Mind the Gap

Larry Wasserman recently had a post about the gap between the development of a statistical method, and the justification of that method. He gives timelines for various methods, from the standard (like Maximum Likelihood Estimation) to the now-becoming-standard (like Causal Inference), demonstrating the large amount of time that had to pass between when inventors propose a method and when researchers (sometimes the same as the inventors!) prove results about why that method 'makes sense.'

I suppose, for the non-mathematically inclined reader, that I have to explain a little what I mean by 'makes sense.' Any method can be proposed to solve a problem (statistical or otherwise). But for statistical problems, we (sometimes) have the tools to answer whether or not we'll get the right answer, most of the time, with a given method.

As an illustrative example, consider the goal of determining the exponent of a power law model for the distribution of some empirical phenomena. This is a favorite topic of a lot of complex system scientists, especially physicists. For those with no training in statistics (beyond what they get in their undergraduate lab courses), a logical approach might be computing the empirical distribution function of the data, taking the logarithm of that function, and fitting a line through it1. If the data are power law distributed, then the true2 cumulative distribution function of the data will be a power law, and thus the log cumulative distribution function will be linear. Taking the slope of the line of best fit would give an affine transformation of the exponent, and our job is done.

Except that we don't have the true cumulative distribution function. Instead, we have the empirical distribution function, which is itself a stochastic process with some underlying distribution. In the limit of infinite data, the empirical distribution will converge to the true distribution function almost surely. But in the meantime, we don't have many guarantees about it, and we certainly don't know that it will give us a good estimate of the exponent of the power law.

Instead, we should use Maximum Likelihood Estimation, as proposed by Ronald Fisher (and perhaps first used by Carl Friedrich Gauss in some computations about celestial orbits). This method is standard statistical fair3, and its application to power laws is well documented. And unlike the line-of-best-fit-through-the-empirical-distribution-function method, it has provably nice properties. And yet people still continue to use the line-of-best-fit method. Why? Because it makes intuitive sense. But it doesn't 'make sense,' statistically.

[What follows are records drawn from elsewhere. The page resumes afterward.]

-- ==== Sys2Proof/Laws/Post.lean ====
section
/-! SUPPORT. Laws of mailbox posts: what a post does before its command's own effect, and how a command that passes its checks starts. -/

namespace Sys2Proof.Machine

theorem postFn_postOf {fn slot gen : Nat} (hf : fn < 512) (hs : slot < 4) : postFn (postOf fn slot gen) = fn := by
  simp only [postFn, postOf]; omega

theorem slot_postOf {fn slot gen : Nat} (hs : slot < 4) : postOf fn slot gen % 4 = slot := by
  simp only [postOf]; omega

theorem gen_postOf {fn slot gen : Nat} (hf : fn < 512) (hs : slot < 4) : postOf fn slot gen / 2048 = gen := by
  simp only [postOf]; omega

theorem not_replayPost {fn slot gen : Nat} (hf : fn < 512) (hs : slot < 4) (hg : gen < 2 ^ 20) : replayPost (postOf fn slot gen) = false := by
  simp only [replayPost, gen_postOf hf hs]; simp; omega

/-- A posted slot holds the copy of the request under the post's name. -/
theorem Posts.mb_postedAt {s : State} {fn slot : Nat} {sel : (Nat → Nat) → Bool} (h : Posts s fn slot sel) :
    (s.postedAt fn slot).mb (s.postName fn slot) = (s.slotAt fn slot).posted := by
  have hl : slot < (s.fn fn).slots.length := by rw [h.four]; exact h.slotOk
  simp [State.mb, State.postName, not_replayPost h.fnOk h.slotOk h.fresh, postFn_postOf h.fnOk h.slotOk, slot_postOf h.slotOk, State.postedAt,
    State.setMb, State.fn, State.setFn, nthD, setNth, List.getElem?_set]
  have hm := h.mine
  simp [State.fn] at hl
  simp [State.postName] at hm
  simp [hl, hm]

/-- A post of a free slot while Gaold serves starts its command. -/
theorem post_starts {s : State} {fn slot : Nat} {sel : (Nat → Nat) → Bool} (h : Starts s fn slot sel) (start : Nat → State → State) :
    post fn slot sel start s = .next (start (s.postName fn slot) (s.postedAt fn slot)) := by
  have hc := h.posts.chosen
  have hf : ((s.slotAt fn slot).st == 1) = false := by simpa using h.free
  have h1 : (s.setMb (s.postName fn slot) (s.slotAt fn slot).posted).serving = true := h.serving
  show (if fn ≥ numFns || slot ≥ 4 then _ else if !s.hasFn fn || !s.accepts || !sel (fun n => (nthD (s.slotAt fn slot).req n 0).toNat) then _
    else if (s.slotAt fn slot).st == 1 then _
    else if (s.setMb (s.postName fn slot) (s.slotAt fn slot).posted).serving then _ else _) = _
  rw [hc, hf, h1, h.posts.page, h.posts.powered, if_neg (by simp [numFns]; exact ⟨h.posts.fnOk, h.posts.slotOk⟩)]
  rfl

/-- A command that passes its checks has its body's effect. -/
theorem start_passes {s : State} {fn slot : Nat} {sel : (Nat → Nat) → Bool} {f : CmdForm} (h : Passes s fn slot sel f) (body : Nat → State → State) :
    (s.postedAt fn slot).start (s.postName fn slot) f body
      = body ((s.postedAt fn slot).target (s.postName fn slot)) (s.postedAt fn slot) := by
  have hk := h.checks
  unfold State.start
  simp only [hk]
  by_cases hn : f.named = true
  · obtain ⟨h1, h2⟩ := h.live hn
    rw [if_neg (by simp; intro _ a b c; rcases h1 a with d | d <;> simp_all)]
    simp only [hn, Bool.true_and]
    rw [if_neg]
    intro a
    simp only [Bool.and_eq_true, Bool.not_eq_true'] at a
    have := h2 a.1
    rw [List.contains_iff_mem.mpr this] at a
    simp at a
  · simp [hn]

/-- Posting and starting in one. -/
theorem post_passes {s : State} {fn slot : Nat} {sel : (Nat → Nat) → Bool} {f : CmdForm} (h : Passes s fn slot sel f) (body : Nat → State → State)
    {start : Nat → State → State} (hs : ∀ k t, start k t = t.start k f body) :
    post fn slot sel start s = .next (body ((s.postedAt fn slot).target (s.postName fn slot)) (s.postedAt fn slot)) := by
  rw [post_starts h.starts, hs, start_passes h]

end Sys2Proof.Machine
end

All of that to explain the (research) nightmares that keep me up at night: using (or worse, proposing!) a method that doesn't 'make sense.' Which is why Larry Wasserman's post is so consoling. Perhaps I don't immediately know why a method I would like to use makes sense. But hopefully in the future, someone far smarter than me will derive the justification for my method.

To quote Cosma Shalizi, from Section 11.4.3 of his thesis, where he proposes using computational mechanics for continuous-valued, discrete-time stochastic process,

It becomes a problem of functional analysis, so the mathematical foundations, if we aim at keeping to even the present standard of rigor, will get much more complicated. Still, we might invoke the physicist's license to ignore foundations, on the grounds that if it works, the mathematicians will find a way of making it right.

For those interested, he has since made this leap. See his and his graduate student Georg Georg's work on LICORS.

Wasserman's post was prescient. Rob Tibshirani, one of the co-inventors of the LASSO (an \(\ell_{1}\)-regularized least squares method), recently developed a significance test for the LASSO (one of the methods listed in Wasserman's 'The Gap' post). This provides even more (statistically justified!) tools for using the LASSO.

Which means that the method now 'makes sense' even more.


  1. Admittedly, this is the favorite approach of a lot of people, not just physicists. But for a group supposedly interested in nonlinear science, the use of a linear method seems suspect.

  2. Okay, 'true' here may be a bit too strong of a word. Let's say 'a good model of the data generating process.'

  3. I learned about it in my undergraduate mathematical statistics course.